In this study, our original purpose was to try to build prediction models for predicting the risk of bAVM rupture by the LR algorithm and RF algorithm and to compare the performances of those models. However, the results were not as expected, and the models displayed instability and uncertainty. When we performed multiple random samplings for the training dataset, the coefficients of the prediction formula from the LR algorithm varied, and the AUC also displayed different values, as did the RF algorithm. To explore this problem further, we increased the number of sampling times, changed the ratio of the training sample size to the test sample size, and even changed the number of independent variables; additionally, we observed the change in AUCs and tried to identify rules.

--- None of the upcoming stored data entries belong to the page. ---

-- ==== Sys2Proof/Machine/Flags.lean ====
section
/-! DEFINITION. STATUS, CTRL, ID, the error codes and the interrupt line. The core has no arithmetic flags (R23). -/

namespace Sys2Proof.Machine

/-- R81: the code of each error kind a core command raises. -/
def ErrorKind.code : ErrorKind → Byte
  | .divideByZero => 0x01#8
  | .inconsistentInputLengths => 0x02#8
  | .duplicateCoordinate => 0x03#8
  | .rangeExceeded => 0x04#8
  | .randomnessFailure => 0x05#8
  | .illegalCommand => 0x06#8

/-- R81: the codes reserved for the host-level kinds. The core never writes one to STATUS.ERR (R82). -/
def HostErrorKind.code : HostErrorKind → Byte
  | .invalidThreshold => 0x80#8
  | .invalidParticipantCount => 0x81#8
  | .emptySecret => 0x82#8
  | .tooFewShares => 0x83#8
  | .inconsistentShareLengths => 0x84#8

/-- R81, R83: the code a completion records, 0x00 for success. -/
def outcomeCode : Option ErrorKind → Byte
  | none => 0x00#8
  | some e => e.code

/-- A flag as a bus word. -/
def flagWord (b : Bool) : Word := if b then 1#32 else 0#32

/-- R17: the value a read of STATUS returns. -/
def statusWord (s : State) : Word :=
  (s.err.zeroExtend 32 <<< 8) ||| (flagWord s.haz <<< 3) ||| (flagWord s.ovr <<< 2) ||| (flagWord s.done <<< 1) |||
    flagWord s.busy

/-- R37: a write of `v` to STATUS. A 1 clears DONE, OVR or HAZ; every other bit is ignored. -/
def statusWrite (v : Word) (s : State) : State :=
  { s with
    done := s.done && !v.getLsbD 1
    ovr := s.ovr && !v.getLsbD 2
    haz := s.haz && !v.getLsbD 3 }

/-- R24, R36: the value a read of CTRL returns. SRST reads 0. -/
def ctrlWord (s : State) : Word := flagWord s.ie

/-- R26: ID is a constant. -/
def idWord : Word := 0x47463801#32

/-- R89: the level-sensitive interrupt output. -/
def irq (s : State) : Bool := s.done && s.ie

end Sys2Proof.Machine
end

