-- ==== Sys2Proof/Machine/Ops.lean ====
section
/-! DEFINITION. The named operations over banks and registers, the shared completion of every command (R83, R84), command
acceptance (R38) and reset (R96). -/

namespace Sys2Proof.Machine

/-- The value of element `i` of a bank; an element that is not listed holds 0x00 (R29). -/
def Memory.read : Memory → Nat → Byte
  | [], _ => 0#8
  | (j, u) :: rest, i => if i = j then u else Memory.read rest i

/-- Write element `i` of a bank, keeping the canonical form: writing 0x00 removes the entry. -/
def Memory.write : Memory → Nat → Byte → Memory
  | [], i, v => if v = 0#8 then [] else [(i, v)]
  | (j, u) :: rest, i, v =>
    if i < j then (if v = 0#8 then (j, u) :: rest else (i, v) :: (j, u) :: rest)
    else if i = j then (if v = 0#8 then rest else (i, v) :: rest)
    else (j, u) :: Memory.write rest i v

/-- Every listed index is at least `lo`, rises strictly, stays below 256, and no listed value is 0x00. -/
def Memory.wfFrom : Nat → Memory → Bool
  | _, [] => true
  | lo, (j, u) :: rest => decide (lo ≤ j) && decide (j < 256) && decide (u ≠ 0#8) && Memory.wfFrom (j + 1) rest

/-- The canonical form of a bank of 256 elements (R35). -/
def Memory.wf (m : Memory) : Bool := Memory.wfFrom 0 m

/-- `for t in 0..k-1: M[t] <- f(t)`, in the order the pseudocode writes (R9). -/
def Memory.fill (m : Memory) (k : Nat) (f : Nat → Byte) : Memory :=
  (List.range k).foldl (fun b t => b.write t (f t)) m

/-- `swap M[i], M[j]` (R74). -/
def Memory.swap (m : Memory) (i j : Nat) : Memory := (m.write i (m.read j)).write j (m.read i)

/-- `G[r]` (R9, R13). No register is hardwired. -/
def readG (s : State) (r : Reg) : Byte := s.G[r.val]

/-- `G[r] <- v` (R9, R13). -/
def writeG (s : State) (r : Reg) (v : Byte) : State := { s with G := s.G.set r.val v }

/-- The completion step of R83, applied after the writes R84 allows: BUSY is cleared, DONE is set, ERR gets the code, and the
transient state is discarded (R28). CMD, OVR, HAZ and IE are unchanged. -/
def complete (s : State) (e : Option ErrorKind) : State :=
  { s with busy := false, done := true, err := outcomeCode e, draws := [] }

/-- A command that succeeds completes with ERR = 0x00 over the state its rule has written (R83, R84). -/
def succeed (s : State) : Host.Outcome State Fault Refusal := .next (complete s none)

/-- `raise E` (R9, R84): the command ends at once with the kind's code. There is no trap: no state is saved beyond ERR and CMD,
and control goes nowhere (R86). -/
def raise (e : ErrorKind) (s : State) : Host.Outcome State Fault Refusal := .next (complete s (some e))

/-- `G[rd] <- v` and success: the end of every command that has a destination register. -/
def succeedWith (rd : Reg) (v : Byte) (s : State) : Host.Outcome State Fault Refusal := succeed (writeG s rd v)

/-- A CMD write of `v` while idle: the word is latched and the command starts (R38). -/
def accept (v : Word) (s : State) : State := { s with cmd := v, busy := true, done := false, err := 0#8 }

/-- A host write of `v` to CMD: accepted while idle, dropped with OVR while busy (R38). -/
def cmdWrite (v : Word) (s : State) : State := if s.busy then { s with ovr := true } else accept v s

/-- Reset, hardware or soft (R96, R97): every field of R12 gets its reset value and the transient state is dropped, whatever
was running. The world's coming events and the bus answer are no part of the core (log entry 11). -/
def resetCore (s : State) : State := { State.reset with inputs := s.inputs, response := s.response }

end Sys2Proof.Machine
end

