/-! ### The sequencer's turn -/

/-- The outcome of the command word in CMD: IllegalCommand, or the first failing check of the command (R54, R85). -/
def turnOutcome (s : State) : Option ErrorKind :=
  match decode s.cmd with
  | none => some .illegalCommand
  | some i => firstError i s

theorem turnOutcome_of_illegal {s : State} (h : decode s.cmd = none) : turnOutcome s = some .illegalCommand := by
  simp [turnOutcome, h]

theorem turnOutcome_of_decode {s : State} {i : Instr} (h : decode s.cmd = some i) : turnOutcome s = firstError i s := by
  simp [turnOutcome, h]

/-- A turn of a running command raises IllegalCommand, or is the end of the decoded command. -/
theorem commandEnd_of_sequencerTurn {s t : State} (hb : s.busy = true) (h : sequencerTurn s = .next t) :
    (decode s.cmd = none ∧ t = complete s (some .illegalCommand)) ∨
      ∃ i, decode s.cmd = some i ∧ CommandEnd s i t := by
  simp only [sequencerTurn, hb, if_true] at h
  cases hd : decode s.cmd with
  | none => simp only [hd] at h; cases h; exact .inl ⟨rfl, rfl⟩
  | some i => simp only [hd] at h; exact .inr ⟨i, rfl, .of_exec h⟩

/-- R83: a turn of a running command waits, changing nothing, or is a completion. -/
theorem completed_of_sequencerTurn {s t : State} (hb : s.busy = true) (h : sequencerTurn s = .next t) :
    t = s ∨ CompletedWith (turnOutcome s) s t := by
  rcases commandEnd_of_sequencerTurn hb h with ⟨hd, rfl⟩ | ⟨i, hd, hend⟩
  · exact .inr (turnOutcome_of_illegal hd ▸ complete_completedWith _ (SameRest.refl s))
  · exact hend.completed.imp (·.1) (turnOutcome_of_decode hd ▸ ·)

/-! ### The inversion lemma of a step -/

/-- Everything a step can do, with who moved. -/
inductive StepEffect (s : State) : State → Prop where
  /-- The sequencer's turn, with a command running. -/
  | turn {t : State} (hrun : SequencerRuns s) (hturn : sequencerTurn s.pop = .next t) : StepEffect s t
  /-- The turn of an idle sequencer, or an entropy answer that is discarded. -/
  | nothing : StepEffect s s.pop
  /-- An answer to the request in progress (R92). -/
  | takesDraw (d : Draw) (hreq : requestPending s = true) : StepEffect s { s.pop with draws := s.draws ++ [d] }
  /-- A host access that the core only answers. -/
  | answers (a : Response) : StepEffect s (respond (s.pop, a))
  /-- A CMD write while idle (R38). -/
  | accepts {v : Word} (hidle : s.busy = false) (hw : HostWrites s .cmd v) : StepEffect s (respond (accept v s.pop, .ack))
  /-- A CMD write while busy (R20). -/
  | overruns {v : Word} (hbusy : s.busy = true) (hw : HostWrites s .cmd v) :
      StepEffect s (respond ({ s.pop with ovr := true }, .ack))
  /-- A STATUS write (R17). -/
  | clears {v : Word} (hw : HostWrites s .status v) : StepEffect s (respond (statusWrite v s.pop, .ack))
  /-- A CTRL write with bit 1 = 0 (R25). -/
  | setsIe {v : Word} (hw : HostWrites s .ctrl v) (hsrst : v.getLsbD 1 = false) :
      StepEffect s (respond ({ s.pop with ie := v.getLsbD 0 }, .ack))
  /-- A reset of either kind (R96). -/
  | resets (hr : ResetNext s) (a : Option Response) : StepEffect s { resetCore s.pop with response := a }
  /-- An access to operand storage while busy (R21, R39). -/
  | refuses {p : Place} (hp : p.isStorage = true) (hbusy : s.busy = true)
      (hacc : HostReads s p ∨ ∃ v, HostWrites s p v) (a : Response) :
      StepEffect s (respond ({ s.pop with haz := true }, a))
  /-- A write of operand storage while idle (R37). -/
  | stores {p : Place} {v : Word} (hp : p.isStorage = true) (hidle : s.busy = false) (hw : HostWrites s p v) :
      StepEffect s (respond (storeAt p v s.pop, .ack))

theorem StepEffect.of_hostWrites {s : State} {p : Place} {v : Word} (hw : HostWrites s p v) :
    StepEffect s (respond (placeWrite p v s.pop, .ack)) := by
  rcases p.storage_or_register with hp | rfl | rfl | rfl | rfl
  · rw [placeWrite_storage hp]
    cases hb : s.busy with
    | true => simpa [storageWrite, hb] using StepEffect.refuses hp hb (.inr ⟨v, hw⟩) .ack
    | false => simpa [storageWrite, hb] using StepEffect.stores hp hb hw
  · cases hb : s.busy with
    | true => simpa [placeWrite, cmdWrite, hb] using StepEffect.overruns hb hw
    | false => simpa [placeWrite, cmdWrite, hb] using StepEffect.accepts hb hw
  · exact .clears hw
  · cases hv : v.getLsbD 1 with
    | true => rw [placeWrite, ctrlWrite, if_pos hv]; exact .resets (.inr ⟨v, hw, hv⟩) (some .ack)
    | false => rw [placeWrite, ctrlWrite, if_neg (Bool.eq_false_iff.mp hv)]; exact .setsIe hw hv
  · exact .answers .ack

theorem StepEffect.of_hostReads {s : State} {p : Place} (h : HostReads s p) (a : Response) :
    StepEffect s (respond (placeRead p s.pop, a)) := by
  cases hacc : p.isStorage && s.busy with
  | false => simpa [placeRead, hacc] using StepEffect.answers a
  | true =>
    obtain ⟨hp, hb⟩ := Bool.and_eq_true_iff.mp hacc
    simpa [placeRead, hp, hb] using StepEffect.refuses hp hb (.inl h) a

/-- The inversion lemma of `step`. -/
theorem StepEffect.of_step {s t : State} (h : step s = .next t) : StepEffect s t := by
  rw [step_eq] at h
  cases hnext : nextInput s with
  | read off width =>
    rw [hnext, event] at h
    cases h
    cases hplace : place off width with
    | none => rw [memRead_illegal hplace]; exact .answers _
    | some p =>
      have := StepEffect.of_hostReads (hostReads_iff.mpr ⟨off, width, hnext, hplace⟩) (memRead off width s.pop).2
      rwa [← memRead_legal hplace] at this
  | write off width v =>
    rw [hnext, event] at h
    cases h
    cases hplace : place off width with
    | none => rw [memWrite_illegal hplace]; exact .answers _
    | some p => rw [memWrite_legal hplace]; exact .of_hostWrites (hostWrites_iff.mpr ⟨off, width, hnext, hplace⟩)
  | entropy d =>
    rw [hnext, event] at h
    cases h
    cases hreq : requestPending s with
    | true => rw [entropyAnswer, requestPending_pop, if_pos hreq]; exact .takesDraw d hreq
    | false => rw [entropyAnswer, requestPending_pop, if_neg (Bool.eq_false_iff.mp hreq)]; exact .nothing
  | reset => rw [hnext, event] at h; cases h; exact .resets (resetNext_iff.mpr (.inl hnext)) s.response
  | sequencer =>
    rw [hnext, event] at h
    cases hb : s.busy with
    | true => exact .turn (sequencerRuns_iff.mpr ⟨hb, hnext⟩) h
    | false => rw [sequencerTurn_idle s.pop hb] at h; cases h; exact .nothing

end Sys2Proof.Machine
end

section
/-! PROOF. STATUS, CTRL, reset and the operand registers (spec/10_state.md): each rule is read off from `StepEffect.of_step`, and
from the step of the agent it speaks of. -/

namespace Sys2Proof.Machine

/-! ### The STATUS word -/

theorem flagWord_bit (b : Bool) (k : Nat) : (flagWord b).getLsbD k = (b && decide (k = 0)) := by
  cases b with
  | true => simp [flagWord, BitVec.getLsbD_one]
  | false => simp [flagWord]

/-- R17: the STATUS word, bit by bit. -/
theorem statusWord_bit (s : State) (k : Nat) :
    (statusWord s).getLsbD k =
      if k = 0 then s.busy else if k = 1 then s.done else if k = 2 then s.ovr else if k = 3 then s.haz
        else if 8 ≤ k ∧ k < 16 then s.err.getLsbD (k - 8) else false := by
  simp only [statusWord, BitVec.getLsbD_or, BitVec.getLsbD_shiftLeft, BitVec.getLsbD_setWidth, flagWord_bit]
  by_cases hk : k ≤ 3
  · interval_cases k <;> simp
  · have hne : k ≠ 0 ∧ k ≠ 1 ∧ k ≠ 2 ∧ k ≠ 3 := by omega
    have hsub : k - 3 ≠ 0 ∧ k - 2 ≠ 0 ∧ k - 1 ≠ 0 := by omega
    simp only [hne, hsub, if_false, decide_false, Bool.and_false, Bool.or_false]
    by_cases h8 : k < 8
    · simp [h8]
    · by_cases h16 : k < 16
      · simp [h8, h16, show 8 ≤ k by omega, show k < 32 by omega, show k - 8 < 32 by omega]
      · simp [h16, BitVec.getLsbD_of_ge s.err (k - 8) (by omega)]

/-- Settles O39: the bits of the word before and after the write, held against each other. -/
theorem statusWordFields : Obligations.StatusWordFields := by
  intro s v k
  have hw : (memWrite 0x004#12 4 v s).1 = statusWrite v s := by
    rw [memWrite_legal (p := .status) (by decide), placeWrite]
  refine ⟨statusWord_bit s k, ?_⟩
  rw [hw, statusWord_bit, statusWord_bit]
  by_cases hk : k ≤ 3
  · interval_cases k <;> simp
  · have hne : k ≠ 0 ∧ k ≠ 1 ∧ k ≠ 2 ∧ k ≠ 3 := by omega
    simp [hne, hk]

Although the AUCs were widely dispersed with varying sample sizes and random sampling times, they still displayed certain patterns. Being familiar with these patterns can help us understand the possible uncertainty and instability of prediction models, help us build optimal prediction models, and avoid pitfalls.

The independent variables (explanatory variables) used in this study have been accepted by most researchers and are considered to be risk factors for bAVM rupture [1, 6, 10], but their performances in predicting hemorrhage were not ideal in this study. Their deficiencies did not radically change regardless of the algorithms we used or the increased sampling times or different training sample sizes. We believed that obtaining an ideal prediction model for predicting bAVM rupture might depend on the identification of new, more valuable predictors.

According to statistics, it is generally considered that if we try to obtain an effective result in regression analysis, the sample size should meet the 10 EPV rule. Our study showed that if the training sample size for the LR algorithm was increased on the basis of the 10 EPV rule, the predicting performance would only be improved slightly. This result indirectly proved the 10 EPV rule. Although the RF algorithm has shown advantages in many studies, in this study, its performance was not better than that of the LR algorithm. This result suggested that if there were not some significant independent variables, it would also be difficult for the RF algorithm to display its power.

In most previous studies on prediction models, the training dataset was almost always based on a single random sampling or date order; in fact, the number of sampling times was not specified in the statistics [5, 6]. However, in our study, the SDs reflected the instability that resulted from different samplings.

This study was based on clinical data from 353 patients with bAVMs; limitations in the sample size may affect the conclusions, and data were collected from a single center. The reliability and generality of the conclusions should be verified in a multicenter study.

Conclusions

Both the prediction model by LR algorithm or RF algorithm based on the current risk predictors are not ideal. Compared with sample size and algorithms, meaningful predictors are more important in establishing an accurate and stable predictive model.